During pretrial discovery in such cases, tens of thousands and sometimes hundreds of thousands of computer files and paper files have to be examined by both plaintiff and defense law firms; thousands of witnesses have to be interviewed, and hundreds if not thousands of exhibits have to be prepared by each party's attorneys. This starts a chain reaction of time and energy requirements where, for example, the corporate law firm representing defendant corporations faces unexpected demands and needs additional staffing. Plaintiff's counsel often is a law firm or even a solo practitioner who is very proficient in the law but very limited in resources and staff.

In the Corrugated Box antitrust case tried in Houston in the late 1980s, every packaging container manufacturer and distributor in the United States was involved either as a party or as a potential witness in a case that lasted several years. In 1978, when a train carrying a boxcar of the toxic chemical Dioxin derailed near Centralia in Illinois, the resulting lawsuits numbered in the thousands and took seven years of actual court time to try. The IBM antitrust case in New York and the AT&T antitrust case in Washington, DC, took years to litigate and resolve. Currently, the dozens of class action lawsuits against the tobacco companies could be tried in court or could be settled at any time, as witness the settlement by Liggett Group Inc. in March 1997 and the summer 1997 settlement with nearly 40 state attorneys general.

When the plaintiffs' lawyers in class actions in Mississippi, Florida, and Louisiana (where the cigarette companies have been sued about the deleterious effects of tobacco) request hundreds of thousands of documents about cigarette research and marketing covering the years 1938 through 1994, defense counsel have no way to cope except through additional staff. In these kinds of cases, plaintiff's counsel and defense counsel have to expand their staff to handle these situations.

So both plaintiff's lawyers and defense lawyers need to employ additional legal staff such as attorneys and paralegals. Their choice is to retain them on a permanent basis or use temps. If the law firms hire a lot of legal full-time help, some of their worst nightmares could actually happen. What if the lawsuits are settled the week after they hire more full-time legal help? What if the discovery phase is suddenly limited by the judge and the court? What if a motion to dismiss the case is unexpectedly granted?

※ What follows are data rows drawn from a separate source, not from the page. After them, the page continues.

/-! ### CSRs, traps and returns -/

theorem witness_CsrCompletes :
    ((coreS inSuper).readCsr 0 0x140).isSome = true ∧ (coreS inSuper).own.csrAllowed 0x140 = true
    ∧ csrWrites .rs 1#5 ∧ ¬ csrReadOnly 0x140#12 ∧ ¬ csrWrites .rc 0#5
    ∧ ((coreS id).readCsr 0 0xCC0).isSome = true ∧ (coreS id).own.csrAllowed 0xCC0 = true := by
  simp only [csrWrites, csrReadOnly]; decide

theorem witness_CsrReach : ((coreS inSuper).bank 0).core.priv = .super ∧ ((coreS id).bank 0).core.priv = .user
    ∧ 0xCC5 ∈ [0xCC0, 0xCC1, 0xCC2, 0xCC3, 0xCC4, 0xCC5] ∧ 0x180 ∈ [0x100, 0x104, 0x105, 0x106, 0x140, 0x141, 0x142, 0x143, 0x144, 0x180]
    ∧ 2 < 3 := by decide

theorem witness_CsrTraps :
    (0x7FF#12).toNat ∉ [0xC00, 0xC01, 0xC02, 0xCC0, 0xCC1, 0xCC2, 0xCC3, 0xCC4, 0xCC5, 0x100, 0x104, 0x105, 0x106, 0x140, 0x141,
        0x142, 0x143, 0x144, 0x180]
    ∧ csrWrites .rw 0#5 ∧ csrReadOnly 0xCC5#12 ∧ csrReadOnly 0x180#12
    ∧ (coreS id).own.core.priv = .user ∧ (0x180#12).extractLsb' 8 2 = 1#2
    ∧ (coreS id).own.core.csr.scounteren.getLsbD 2 = false ∧ (0xC02#12).toNat = 0xC00 + 2
    ∧ ¬ csrWrites .rs 0#5 ∧ 0xCC0 ≤ (0xCC0#12).toNat ∧ (0xCC5#12).toNat ≤ 0xCC5 := by
  simp only [csrWrites, csrReadOnly]; decide

theorem witness_TrapEntry :
    (Bank.init.core.csr.stvec.getLsbD 0 = false)
    ∧ (Bank.init.setCsr { Csrs.init with stvec := 0x1001#64 }).core.csr.stvec.getLsbD 0 = true
    ∧ (2 < 2 ^ 63) := by decide

/-- A bank whose queue-low interrupt is pending and enabled. -/
def lowS : State :=
  coreS (fun b => { inSuper b with lowDue := some .cx, core := { (inSuper b).core with csr :=
    { b.core.csr with sie := 0x10000, sip := 0x10000, sstatus := b.core.csr.sstatus ||| 2#64 } } })

/-- Bank 0 with an entry of the copy engine that is issued and not yet run, and a drain. -/
def busyS (d : Drain) : State :=
  coreS (fun b => { b.modEngine .cx (fun g => { g with entry := some ⟨.call 0, [], false⟩ }) with draining := d })

/-- A bank with nothing to drain; one whose issued entry keeps the drain open, and one that drains at once; and a drain that is over. -/
theorem witness_TrapTaken :
    (coreS id).atRest 0 none ∧ ((coreS id).bank 0).task.isSome = true ∧ (busyS .none).handleBank 0 = 0
    ∧ ((busyS (.trap 2 0)).drain ((busyS .none).members 0) drainRounds).drained ((busyS .none).members 0) none = false
    ∧ ((coreS (fun b => { b with draining := .trap 2 0 })).drain ((coreS id).members 0) drainRounds).drained ((coreS id).members 0) none = true
    ∧ ((busyS (.trap 2 0)).bank 0).gang = none ∧ ((busyS (.trap 2 0)).bank 0).draining = .trap 2 0 := by
  simp only [State.atRest, State.quietAll, Eng.atRest]; decide +kernel

/-- A context fault due, two missed promises due, queue-low due, and nothing due. -/
theorem witness_DueTraps :
    (coreS (fun b => { b with ctxDue := some 3 })).own.ctxDue = some 3
    ∧ (coreS (fun b => { b with missDue := [5, 6] })).own.ctxDue = none ∧ (coreS (fun b => { b with missDue := [5, 6] })).own.missDue = 5 :: [6]
    ∧ lowS.own.ctxDue = none ∧ lowS.own.missDue = [] ∧ lowS.own.lowDue = some .cx
    ∧ (decide (lowS.own.core.priv = .super) && lowS.own.core.csr.sstatus.getLsbD 1 && lowS.own.core.csr.sie.getLsbD 16) = true
    ∧ (coreS id).own.core.priv = .user ∧ (coreS id).own.missDue = []
    ∧ ((coreS (fun b => { b with missDue := [5, 6] })).modBank 0 Bank.endWfi).atRest 0 none
    ∧ ((coreS (fun b => { b with missDue := [5, 6] })).bank 0).endWfi.due = some (61, 5)
    ∧ ((coreS (fun b => { b with ctxDue := some 3 })).modBank 0 Bank.endWfi).atRest 0 none
    ∧ ((coreS (fun b => { b with ctxDue := some 3 })).bank 0).endWfi.due = some (62, 3)
    ∧ ((coreS (fun b => { b with ctxDue := some 3 })).bank 0).endWfi.gang = none
    ∧ (busyS .due).own.gang = none ∧ (busyS .due).own.draining = .due
    ∧ ((busyS .due).modBank 0 (fun b => { b with missDue := [5] })).own.due = some (61, 5) ∧ 61 ≠ 62 := by
  simp only [State.atRest, State.quietAll, Eng.atRest]; decide

/-- Die 0 with the records given. -/
def recS (l : List (Nat × FaultRec)) : State := (coreS id).modDie 0 (fun d => { d with faults := l })

/-- A record of the placed page, not present, as bank 0's core would make it. -/
def recV (state : Nat) : FaultRec :=
  { va := 0x200010, vf := 0, asid := 0, code := 1, access := 1, dups := 255, state := state, core := 0, bank := 0, agent := 0, stamp := 0 }

/-- A record that takes a merge; one that is answered, below a free slot; and a full queue. -/
theorem witness_FaultRecords :
    (∃ x ∈ (recS [(7, recV 2)]).die 0 |>.faults, (x.2.state = 1 ∨ x.2.state = 2) ∧ x.2.vf = ((recS [(7, recV 2)]).bank 0).vfId
      ∧ x.2.asid = ((recS [(7, recV 2)]).bank 0).asidOf ∧ x.2.code = 1 ∧ bits x.2.va 12 45 = bits 0x200FFF 12 45)
    ∧ (∀ x ∈ ((recS [(0, recV 3)]).die 0).faults, ¬ (x.2.state = 1 ∨ x.2.state = 2))
    ∧ PMap.find ((recS [(0, recV 3)]).die 0).faults 1 = none
    ∧ (∀ j, j < 1 → (PMap.find ((recS [(0, recV 3)]).die 0).faults j).isSome = true) := by decide

theorem full_find {α : Type} (r : α) : ∀ l : List Nat, ∀ j ∈ l, (PMap.find (l.map (fun i => (i, r))) j).isSome = true
  | [], _, h => absurd h List.not_mem_nil
  | i :: l, j, h => by
    simp only [List.map_cons, PMap.find]
    split
    · rfl
    · rename_i hne
      have : j ∈ l := by
        rcases List.mem_cons.1 h with h | h
        · exact absurd h.symm (by simpa using hne)
        · exact h
      exact full_find r l j this

theorem recS_faults (l : List (Nat × FaultRec)) : ((recS l).die 0).faults = l := rfl

theorem witness_FaultRecords_full : ∃ s : State,
    (∀ x ∈ (s.die 0).faults, ¬ (x.2.state = 1 ∨ x.2.state = 2)) ∧ ∀ j, j < 4096 → (PMap.find (s.die 0).faults j).isSome = true := by
  refine ⟨recS ((List.range 4096).map (fun i => (i, recV 3))), ?_, ?_⟩ <;> rw [recS_faults]
  · intro x hx
    obtain ⟨i, _, rfl⟩ := List.mem_map.1 hx
    simp [recV]
  · exact fun j h => full_find (recV 3) (List.range 4096) j (List.mem_range.2 h)

/-- What a result of a body that stops satisfies. -/
def errAnd {α : Type} (r : EStateM.Result Stop State α) (p : Stop → State → Bool) : Bool :=
  match r with | .ok _ _ => false | .error e t => p e t

/-- An address that no entry maps: cause 1, which makes a record where nothing is to drain; and one that is not canonical: cause 0x0B. -/
theorem witness_AccessFaults :
    errAnd ((translateSpan (walkS.whoCore 0) 0x80000000 8 accR 0).run walkS) (fun e _ => e == .access 1 0x80000000 accR 0) = true
    ∧ (walkS.recordFault 0 0 1 0x80000000 accR 0).1.atRest 0 none ∧ ((walkS.recordFault 0 0 1 0x80000000 accR 0).1.bank 0).ctxDue = none
    ∧ (let s := walkS.modBank 0 (fun b => { b with ctxDue := some 0x200000 })
       (s.recordFault 0 0 1 0x80000000 accR 0).1.atRest 0 none ∧ ((s.recordFault 0 0 1 0x80000000 accR 0).1.bank 0).ctxDue.isSome = true)
    ∧ errAnd ((translateSpan (walkS.whoCore 0) 0x80000000 8 accW 0).run walkS) (fun e _ => e == .access 1 0x80000000 accW 0) = true
    ∧ errAnd ((translateSpan (walkS.whoCore 0) (2 ^ 56) 8 accR 0).run walkS) (fun e _ => e == .access 11 (2 ^ 56) accR 0) = true := by
  simp only [State.atRest, State.quietAll, Eng.atRest]; decide

/-- A bank two phases past its checkpoint, `cx` in the checkpoint's phase and `vx` not yet at its boundary. -/
def rollS : State :=
  coreS (fun b =>
    let b := (b.fullCkpt 1 0x200000#64).modEngines (fun e g => { g with phase := if e = .vx then 0 else 2 })
    { b with committed := 1, phase := 2, ckpts := b.ckpts.filter (fun c => c.phase = 1), held := [⟨2, coreBase, 5⟩] })

theorem witness_RollbackRestores :
    (∃ c, (rollS.bank 0).ckpts.find? (·.phase = (rollS.bank 0).committed) = some c ∧ c.phase = 1)
    ∧ 1 ≤ ((rollS.bank 0).engine .cx).phase ∧ ((rollS.bank 0).engine .vx).phase < 1 := ⟨⟨_, rfl, by decide⟩, by decide⟩

theorem witness_XRegisters : (31#5 : Reg) ≠ 0#5 ∧ (1#5 : Reg) ≠ 31#5 := by decide

theorem witness_EnvironmentCalls :
    (coreS id).atRest 0 none ∧ (coreS id).own.task.isSome = true ∧ (coreS id).own.core.priv = .user
    ∧ (coreS inSuper).atRest 0 none ∧ (coreS inSuper).own.core.priv = .super := by simp only [State.atRest, State.quietAll, Eng.atRest]; decide

theorem witness_SretCompletes :
    (coreS inSuper).own.core.priv = .super ∧ (coreS inSuper).own.core.csr.sstatus.getLsbD 8 = false := by decide

theorem witness_WfiSfenceComplete : (coreS inSuper).own.core.priv = .super ∧ (coreS inSuper).own.wakes = false
    ∧ lowS.own.core.priv = .super ∧ lowS.own.wakes = true := by decide

theorem witness_SuperOnlyForms : (coreS id).own.core.priv = .user
    ∧ Instr.fqrep 1#5 2#5 ∈ [Instr.sret, .wfi, .sfenceVma 1#5 2#5, .vcfp 3#5 1#5, .vcrep 1#5, .fqpop 3#5 1#5, .fqrep 1#5 2#5] := by decide

/-! ### Fences and barriers -/

/-- A bank with one domain write in window 0, at a time inside a window. -/
def domS (ftime : Nat) : State := { coreS (fun b => { b with dom := [(hostBase / 64, 0)] }) with ftime := ftime }

/-- The same, its line held by a loss of the link. -/
def heldS : State :=
  (domS 0).modDie 0 (fun d => { d with linkDown := true, heldLines := [⟨hostBase / 64, [], 0⟩] })

theorem witness_FencesComplete :
    (3#3).toNat < 4 ∧ heldS.fenceHeld heldS.own = true
    ∧ (domS 512).fenceHeld (domS 512).own = false ∧ (domS 512).fenceOver (domS 512).own = true ∧ (domS 511).fenceOver (domS 511).own = false := by
  decide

The law firms cannot retain permanent attorneys and paralegals for these purposes, since at the conclusion of the case-which can occur unexpectedly at any time (such as the recent tobacco settlements)-they would suddenly be overstaffed. Professional firms, such as lawyers, do not want to acquire a reputation for downsizing and professional layoffs, so they increasingly make use of legal temps.

Because of these problems and the concomitant explosion of litigation in the United States in the past 20 years, law firms face these staffing and hiring decisions every month.